▶ _THE TASK_
In the entries below, the lines from the one with "else s.bit off" through the one with "s.readReg k off d = (s, 0))" are to be copied exactly; both ends count.
[Opening EXTRACTED MATERIAL section]
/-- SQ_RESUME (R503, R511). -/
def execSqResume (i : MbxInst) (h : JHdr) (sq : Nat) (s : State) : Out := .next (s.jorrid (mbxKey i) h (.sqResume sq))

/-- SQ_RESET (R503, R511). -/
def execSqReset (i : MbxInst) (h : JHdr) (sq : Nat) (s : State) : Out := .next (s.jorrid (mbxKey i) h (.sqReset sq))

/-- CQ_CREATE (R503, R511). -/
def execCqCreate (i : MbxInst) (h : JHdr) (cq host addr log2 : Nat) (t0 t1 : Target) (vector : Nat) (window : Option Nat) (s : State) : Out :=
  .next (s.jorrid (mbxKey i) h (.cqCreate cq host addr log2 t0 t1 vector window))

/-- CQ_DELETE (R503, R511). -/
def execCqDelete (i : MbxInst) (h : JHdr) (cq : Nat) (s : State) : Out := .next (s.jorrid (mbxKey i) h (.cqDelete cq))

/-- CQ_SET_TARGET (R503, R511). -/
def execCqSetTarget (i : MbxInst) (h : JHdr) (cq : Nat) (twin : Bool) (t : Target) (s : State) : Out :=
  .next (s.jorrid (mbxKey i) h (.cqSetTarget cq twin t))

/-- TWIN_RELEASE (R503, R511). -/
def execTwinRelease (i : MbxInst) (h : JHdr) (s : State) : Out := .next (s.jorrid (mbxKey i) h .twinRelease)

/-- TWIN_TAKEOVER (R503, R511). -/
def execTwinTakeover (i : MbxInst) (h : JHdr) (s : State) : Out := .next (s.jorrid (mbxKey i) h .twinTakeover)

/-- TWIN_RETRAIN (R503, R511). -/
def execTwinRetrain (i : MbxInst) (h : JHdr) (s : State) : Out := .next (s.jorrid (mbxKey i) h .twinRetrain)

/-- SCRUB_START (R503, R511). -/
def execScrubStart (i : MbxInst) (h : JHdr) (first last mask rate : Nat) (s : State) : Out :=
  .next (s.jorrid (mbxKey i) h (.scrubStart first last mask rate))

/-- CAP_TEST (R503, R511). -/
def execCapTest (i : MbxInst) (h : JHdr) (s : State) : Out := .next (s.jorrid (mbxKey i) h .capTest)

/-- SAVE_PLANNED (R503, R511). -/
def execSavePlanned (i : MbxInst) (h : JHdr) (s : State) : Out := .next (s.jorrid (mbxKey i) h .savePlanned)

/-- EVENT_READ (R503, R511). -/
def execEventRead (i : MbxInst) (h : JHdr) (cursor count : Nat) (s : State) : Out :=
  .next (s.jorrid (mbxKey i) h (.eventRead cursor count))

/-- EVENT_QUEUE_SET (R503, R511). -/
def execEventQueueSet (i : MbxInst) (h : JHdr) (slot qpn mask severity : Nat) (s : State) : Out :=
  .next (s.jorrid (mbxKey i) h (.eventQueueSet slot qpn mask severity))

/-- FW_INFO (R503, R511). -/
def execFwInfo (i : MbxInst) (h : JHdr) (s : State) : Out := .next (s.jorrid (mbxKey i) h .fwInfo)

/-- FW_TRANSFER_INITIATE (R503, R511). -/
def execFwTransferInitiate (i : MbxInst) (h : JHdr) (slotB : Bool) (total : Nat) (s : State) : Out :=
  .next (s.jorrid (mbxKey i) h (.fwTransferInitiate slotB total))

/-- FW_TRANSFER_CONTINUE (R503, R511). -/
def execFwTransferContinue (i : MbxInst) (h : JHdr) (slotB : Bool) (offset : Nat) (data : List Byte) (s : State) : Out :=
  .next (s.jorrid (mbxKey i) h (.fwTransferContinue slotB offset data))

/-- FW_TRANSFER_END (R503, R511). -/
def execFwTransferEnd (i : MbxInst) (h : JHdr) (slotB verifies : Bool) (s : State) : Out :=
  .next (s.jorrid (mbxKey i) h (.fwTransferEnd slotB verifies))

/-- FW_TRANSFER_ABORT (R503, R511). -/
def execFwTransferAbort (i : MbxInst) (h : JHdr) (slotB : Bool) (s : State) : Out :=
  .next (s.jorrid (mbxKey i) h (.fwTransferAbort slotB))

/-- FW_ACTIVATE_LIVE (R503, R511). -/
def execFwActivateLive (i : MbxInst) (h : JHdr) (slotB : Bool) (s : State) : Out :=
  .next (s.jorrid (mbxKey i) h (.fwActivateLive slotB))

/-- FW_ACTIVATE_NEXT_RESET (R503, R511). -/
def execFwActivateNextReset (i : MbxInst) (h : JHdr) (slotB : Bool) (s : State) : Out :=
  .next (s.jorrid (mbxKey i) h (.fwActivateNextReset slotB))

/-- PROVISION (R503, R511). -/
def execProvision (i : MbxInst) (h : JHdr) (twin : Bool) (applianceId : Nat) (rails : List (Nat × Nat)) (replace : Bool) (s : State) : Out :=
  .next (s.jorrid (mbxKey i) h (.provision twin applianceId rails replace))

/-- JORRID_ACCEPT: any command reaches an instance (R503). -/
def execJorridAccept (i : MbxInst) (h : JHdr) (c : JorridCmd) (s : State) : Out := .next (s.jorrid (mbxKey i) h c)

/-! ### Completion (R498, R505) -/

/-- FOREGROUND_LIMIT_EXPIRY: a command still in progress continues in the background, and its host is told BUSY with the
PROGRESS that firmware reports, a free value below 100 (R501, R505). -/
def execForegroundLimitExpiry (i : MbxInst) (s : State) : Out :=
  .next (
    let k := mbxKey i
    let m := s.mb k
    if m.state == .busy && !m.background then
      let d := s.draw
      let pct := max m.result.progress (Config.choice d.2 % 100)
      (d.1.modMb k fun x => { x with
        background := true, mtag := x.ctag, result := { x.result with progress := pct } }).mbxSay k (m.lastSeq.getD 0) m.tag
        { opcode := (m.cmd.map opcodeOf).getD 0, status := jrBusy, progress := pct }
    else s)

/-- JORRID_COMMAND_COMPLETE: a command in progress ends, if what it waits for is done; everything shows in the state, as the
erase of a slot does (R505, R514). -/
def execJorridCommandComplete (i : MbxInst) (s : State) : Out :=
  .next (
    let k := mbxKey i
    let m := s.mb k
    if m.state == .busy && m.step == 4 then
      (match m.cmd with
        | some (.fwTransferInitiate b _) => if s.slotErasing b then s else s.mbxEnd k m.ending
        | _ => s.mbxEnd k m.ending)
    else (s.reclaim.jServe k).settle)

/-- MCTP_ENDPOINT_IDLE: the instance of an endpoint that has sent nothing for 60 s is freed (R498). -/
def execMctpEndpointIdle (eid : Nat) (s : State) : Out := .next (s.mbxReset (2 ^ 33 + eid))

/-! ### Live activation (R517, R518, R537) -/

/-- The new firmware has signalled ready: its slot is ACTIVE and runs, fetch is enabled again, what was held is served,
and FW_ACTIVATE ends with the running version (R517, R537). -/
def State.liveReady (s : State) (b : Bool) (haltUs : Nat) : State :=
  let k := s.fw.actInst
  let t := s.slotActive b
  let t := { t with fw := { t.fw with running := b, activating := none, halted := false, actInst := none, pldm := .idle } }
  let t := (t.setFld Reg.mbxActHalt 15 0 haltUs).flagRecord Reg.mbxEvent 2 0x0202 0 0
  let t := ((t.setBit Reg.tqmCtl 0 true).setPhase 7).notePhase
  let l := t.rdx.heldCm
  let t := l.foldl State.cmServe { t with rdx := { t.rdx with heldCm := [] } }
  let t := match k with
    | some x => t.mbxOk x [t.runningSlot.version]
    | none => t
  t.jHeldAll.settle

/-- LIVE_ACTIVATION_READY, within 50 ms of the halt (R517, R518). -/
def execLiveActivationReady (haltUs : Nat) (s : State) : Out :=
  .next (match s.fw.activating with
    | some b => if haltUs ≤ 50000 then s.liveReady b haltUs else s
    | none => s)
[Closing EXTRACTED MATERIAL section]
[Opening EXTRACTED MATERIAL section]
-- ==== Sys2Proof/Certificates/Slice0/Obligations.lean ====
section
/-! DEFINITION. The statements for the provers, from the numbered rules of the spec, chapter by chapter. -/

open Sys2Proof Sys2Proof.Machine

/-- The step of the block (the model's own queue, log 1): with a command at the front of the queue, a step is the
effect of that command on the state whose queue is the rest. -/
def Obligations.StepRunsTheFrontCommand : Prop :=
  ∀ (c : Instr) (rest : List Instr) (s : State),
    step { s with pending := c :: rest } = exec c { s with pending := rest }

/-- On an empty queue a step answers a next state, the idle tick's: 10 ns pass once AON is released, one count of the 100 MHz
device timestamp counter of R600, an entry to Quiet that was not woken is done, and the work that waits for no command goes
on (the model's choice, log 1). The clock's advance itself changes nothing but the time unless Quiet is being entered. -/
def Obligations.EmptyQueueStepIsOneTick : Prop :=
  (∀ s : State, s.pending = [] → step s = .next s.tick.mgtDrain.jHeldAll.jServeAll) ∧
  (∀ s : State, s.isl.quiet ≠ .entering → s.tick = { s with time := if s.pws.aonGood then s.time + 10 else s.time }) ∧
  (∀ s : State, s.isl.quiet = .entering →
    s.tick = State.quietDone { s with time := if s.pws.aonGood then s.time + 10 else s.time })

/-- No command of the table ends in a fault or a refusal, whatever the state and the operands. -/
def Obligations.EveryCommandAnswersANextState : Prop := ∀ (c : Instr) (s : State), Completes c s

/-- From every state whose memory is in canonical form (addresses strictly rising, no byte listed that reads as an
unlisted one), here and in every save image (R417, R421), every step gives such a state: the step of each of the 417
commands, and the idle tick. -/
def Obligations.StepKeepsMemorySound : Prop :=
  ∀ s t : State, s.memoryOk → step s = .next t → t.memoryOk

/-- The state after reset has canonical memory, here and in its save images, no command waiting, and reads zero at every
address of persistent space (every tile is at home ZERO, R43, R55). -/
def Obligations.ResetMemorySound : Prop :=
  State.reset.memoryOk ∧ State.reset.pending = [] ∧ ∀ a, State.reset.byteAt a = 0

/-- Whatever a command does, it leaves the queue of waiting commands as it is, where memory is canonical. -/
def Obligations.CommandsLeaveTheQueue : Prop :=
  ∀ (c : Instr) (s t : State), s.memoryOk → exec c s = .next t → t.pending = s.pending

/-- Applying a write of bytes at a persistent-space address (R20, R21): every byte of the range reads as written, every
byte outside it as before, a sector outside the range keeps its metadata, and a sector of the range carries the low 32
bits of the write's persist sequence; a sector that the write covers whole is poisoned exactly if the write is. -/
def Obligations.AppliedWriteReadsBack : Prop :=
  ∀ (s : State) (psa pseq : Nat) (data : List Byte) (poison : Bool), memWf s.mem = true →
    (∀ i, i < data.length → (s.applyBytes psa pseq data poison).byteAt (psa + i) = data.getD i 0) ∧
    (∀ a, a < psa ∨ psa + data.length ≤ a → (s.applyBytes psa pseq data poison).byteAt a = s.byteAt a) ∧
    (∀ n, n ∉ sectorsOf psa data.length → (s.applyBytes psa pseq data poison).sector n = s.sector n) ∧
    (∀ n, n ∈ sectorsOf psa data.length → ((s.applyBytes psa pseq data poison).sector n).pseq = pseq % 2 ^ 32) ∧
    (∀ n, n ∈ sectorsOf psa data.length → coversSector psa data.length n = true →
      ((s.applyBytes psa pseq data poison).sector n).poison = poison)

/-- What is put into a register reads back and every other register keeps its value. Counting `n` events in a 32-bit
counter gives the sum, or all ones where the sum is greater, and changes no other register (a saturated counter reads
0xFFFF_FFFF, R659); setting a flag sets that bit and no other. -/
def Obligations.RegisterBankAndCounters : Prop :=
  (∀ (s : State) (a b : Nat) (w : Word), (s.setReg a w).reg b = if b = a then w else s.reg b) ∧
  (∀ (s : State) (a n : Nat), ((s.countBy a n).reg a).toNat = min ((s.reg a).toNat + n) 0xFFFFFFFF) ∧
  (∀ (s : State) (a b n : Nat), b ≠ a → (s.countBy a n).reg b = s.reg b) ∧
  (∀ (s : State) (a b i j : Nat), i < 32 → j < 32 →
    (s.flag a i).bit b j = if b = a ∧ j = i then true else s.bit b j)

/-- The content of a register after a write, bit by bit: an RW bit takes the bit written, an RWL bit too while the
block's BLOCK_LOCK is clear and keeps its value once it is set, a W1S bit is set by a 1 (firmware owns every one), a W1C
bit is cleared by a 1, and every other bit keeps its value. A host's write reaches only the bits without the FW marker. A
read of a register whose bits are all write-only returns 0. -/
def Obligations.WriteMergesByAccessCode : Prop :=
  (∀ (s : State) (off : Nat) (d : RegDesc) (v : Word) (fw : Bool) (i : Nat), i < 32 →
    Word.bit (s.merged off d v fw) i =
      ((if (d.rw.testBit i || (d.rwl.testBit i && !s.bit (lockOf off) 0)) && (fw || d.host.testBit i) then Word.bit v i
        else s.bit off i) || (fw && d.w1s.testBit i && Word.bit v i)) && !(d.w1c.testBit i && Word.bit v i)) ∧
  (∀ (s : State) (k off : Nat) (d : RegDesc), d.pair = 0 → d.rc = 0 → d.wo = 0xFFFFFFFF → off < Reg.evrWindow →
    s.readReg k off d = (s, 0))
[Closing EXTRACTED MATERIAL section]
▶ _TASK OUTPUT_
        else s.bit off i) || (fw && d.w1s.testBit i && Word.bit v i)) && !(d.w1c.testBit i && Word.bit v i)) ∧
  (∀ (s : State) (k off : Nat) (d : RegDesc), d.pair = 0 → d.rc = 0 → d.wo = 0xFFFFFFFF → off < Reg.evrWindow →
    s.readReg k off d = (s, 0))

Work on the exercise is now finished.